Hidden form fields. Sometimes, the internal application data through a hidden form variable, but they are not really hidden. Programmers usually use a hidden form variable ways to save the execution status, send data to the user, to ensure that these data return has not been modified. This is a complicated process, WAF often use password signature technology.
　　
Cookies. And hidden form similar is that cookies are often used to pass the user's personal data for the application, some cookies may contain sensitive data. WAFs usually add the entire content encryption, or will the cookies mechanism of virtualization. With this setting, the end user can only see the cookies tokens (like the session token), thus ensuring cookies in safely storing WAF
　　
Anti intrusion circumvention technologies. Network-based IDS against WEB attacks are attacks against circumvention technologies.
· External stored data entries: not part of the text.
/-- What neither the tap nor the ring nor the interrupts hold, the entry of a record leaves alone. -/
theorem enterErr_keeps {γ : Type} (v : State → γ)
    (h : ∀ (s : State) (e : ErrRing) (i : U32) (g : List Cell) (q : U32) (n : U32),
      v { s with tsu := { s.tsu with errs := e, intStatus := i, staging := g, tapSeq := q, tapDropped := n } } = v s)
    (e : ErrRec × Bytes) (s : State) : v (enterErr e s) = v s := by
  unfold enterErr tap
  dsimp only
  repeat' split
  all_goals exact h s _ _ _ _ _

theorem enterErrs_keeps {γ : Type} (v : State → γ)
    (h : ∀ (s : State) (e : ErrRing) (i : U32) (g : List Cell) (q : U32) (n : U32),
      v { s with tsu := { s.tsu with errs := e, intStatus := i, staging := g, tapSeq := q, tapDropped := n } } = v s)
    (hs : ∀ s : State, v { s with staged := [] } = v s) (s : State) : v (enterErrs s) = v s :=
  (forAll_keeps v enterErr (enterErr_keeps v h) _ _).trans (hs s)

@[simp] theorem enterErrs_pending (s : State) : (enterErrs s).pending = s.pending := enterErrs_keeps (·.pending) (fun _ _ _ _ _ _ => rfl) (fun _ => rfl) s
@[simp] theorem enterErrs_later (s : State) : (enterErrs s).later = s.later := enterErrs_keeps (·.later) (fun _ _ _ _ _ _ => rfl) (fun _ => rfl) s
@[simp] theorem enterErrs_out (s : State) : (enterErrs s).out = s.out := enterErrs_keeps (·.out) (fun _ _ _ _ _ _ => rfl) (fun _ => rfl) s
@[simp] theorem enterErrs_free (s : State) : (enterErrs s).free = s.free := enterErrs_keeps (·.free) (fun _ _ _ _ _ _ => rfl) (fun _ => rfl) s
@[simp] theorem enterErrs_fjz (s : State) : (enterErrs s).fjz = s.fjz := enterErrs_keeps (·.fjz) (fun _ _ _ _ _ _ => rfl) (fun _ => rfl) s
@[simp] theorem enterErrs_phase (s : State) : (enterErrs s).tsu.phase = s.tsu.phase := enterErrs_keeps (·.tsu.phase) (fun _ _ _ _ _ _ => rfl) (fun _ => rfl) s
@[simp] theorem enterErrs_agent (s : State) : (enterErrs s).tsu.agent = s.tsu.agent := enterErrs_keeps (·.tsu.agent) (fun _ _ _ _ _ _ => rfl) (fun _ => rfl) s
@[simp] theorem enterErrs_tc (s : State) : (enterErrs s).tsu.tc = s.tsu.tc := enterErrs_keeps (·.tsu.tc) (fun _ _ _ _ _ _ => rfl) (fun _ => rfl) s
@[simp] theorem enterErrs_ports (s : State) : (enterErrs s).tsu.ports = s.tsu.ports := enterErrs_keeps (·.tsu.ports) (fun _ _ _ _ _ _ => rfl) (fun _ => rfl) s
@[simp] theorem enterErrs_regions (s : State) : (enterErrs s).tsu.regions = s.tsu.regions := enterErrs_keeps (·.tsu.regions) (fun _ _ _ _ _ _ => rfl) (fun _ => rfl) s
@[simp] theorem enterErrs_links (s : State) : (enterErrs s).tsu.links = s.tsu.links := enterErrs_keeps (·.tsu.links) (fun _ _ _ _ _ _ => rfl) (fun _ => rfl) s
@[simp] theorem enterErrs_steps (s : State) : (enterErrs s).tsu.steps = s.tsu.steps := enterErrs_keeps (·.tsu.steps) (fun _ _ _ _ _ _ => rfl) (fun _ => rfl) s
@[simp] theorem enterErrs_herds (s : State) : (enterErrs s).tsu.herds = s.tsu.herds := enterErrs_keeps (·.tsu.herds) (fun _ _ _ _ _ _ => rfl) (fun _ => rfl) s
@[simp] theorem enterErrs_ledger (s : State) : (enterErrs s).tsu.ledger = s.tsu.ledger := enterErrs_keeps (·.tsu.ledger) (fun _ _ _ _ _ _ => rfl) (fun _ => rfl) s
@[simp] theorem enterErrs_counters (s : State) : (enterErrs s).tsu.counters = s.tsu.counters := enterErrs_keeps (·.tsu.counters) (fun _ _ _ _ _ _ => rfl) (fun _ => rfl) s
@[simp] theorem enterErrs_events (s : State) : (enterErrs s).tsu.events = s.tsu.events := enterErrs_keeps (·.tsu.events) (fun _ _ _ _ _ _ => rfl) (fun _ => rfl) s
@[simp] theorem enterErrs_watches (s : State) : (enterErrs s).tsu.watches = s.tsu.watches := enterErrs_keeps (·.tsu.watches) (fun _ _ _ _ _ _ => rfl) (fun _ => rfl) s
@[simp] theorem enterErrs_parts (s : State) : (enterErrs s).tsu.parts = s.tsu.parts := enterErrs_keeps (·.tsu.parts) (fun _ _ _ _ _ _ => rfl) (fun _ => rfl) s
@[simp] theorem enterErrs_templates (s : State) : (enterErrs s).tsu.templates = s.tsu.templates := enterErrs_keeps (·.tsu.templates) (fun _ _ _ _ _ _ => rfl) (fun _ => rfl) s
@[simp] theorem enterErrs_meter (s : State) : (enterErrs s).tsu.meter = s.tsu.meter := enterErrs_keeps (·.tsu.meter) (fun _ _ _ _ _ _ => rfl) (fun _ => rfl) s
Rewriting HTTP input request data (attack data) way too many and various rewrite request IDS can evade detection. In this regard if you have a complete understanding of HTTP is significantly improved. For example, the WAF you can see the whole of each HTTP request, you can avoid all the types of HTTP requests to the partitioning of the attack. Because a good understanding of the HTTP protocol, so the ability to dynamically request and static request separately, there is no need to spend a lot of time protection is not an attack of static data. This way you can have enough WAF capable to deal with a variety of attack evasion technique, which is completed by NIDSs is time-consuming.
　　
Response monitoring and disclosure of information protection. Information leak prevention is to monitor HTTP output data of a name. From the principle, it and request monitor is the same, aims to monitor suspicious of output, and prevent suspicious http output data to the user. Most likely the application mode is monitoring your credit card number and social security number. In addition, this technology is another application is found signs of a successful intrusion. As experienced attacker always give information coding to prevent monitoring, preventing such determined and skilled attacker gets information is very difficult. However, the attacker does not have full control over the server but only try to Web application security vulnerabilities, this technology can play a protective effect.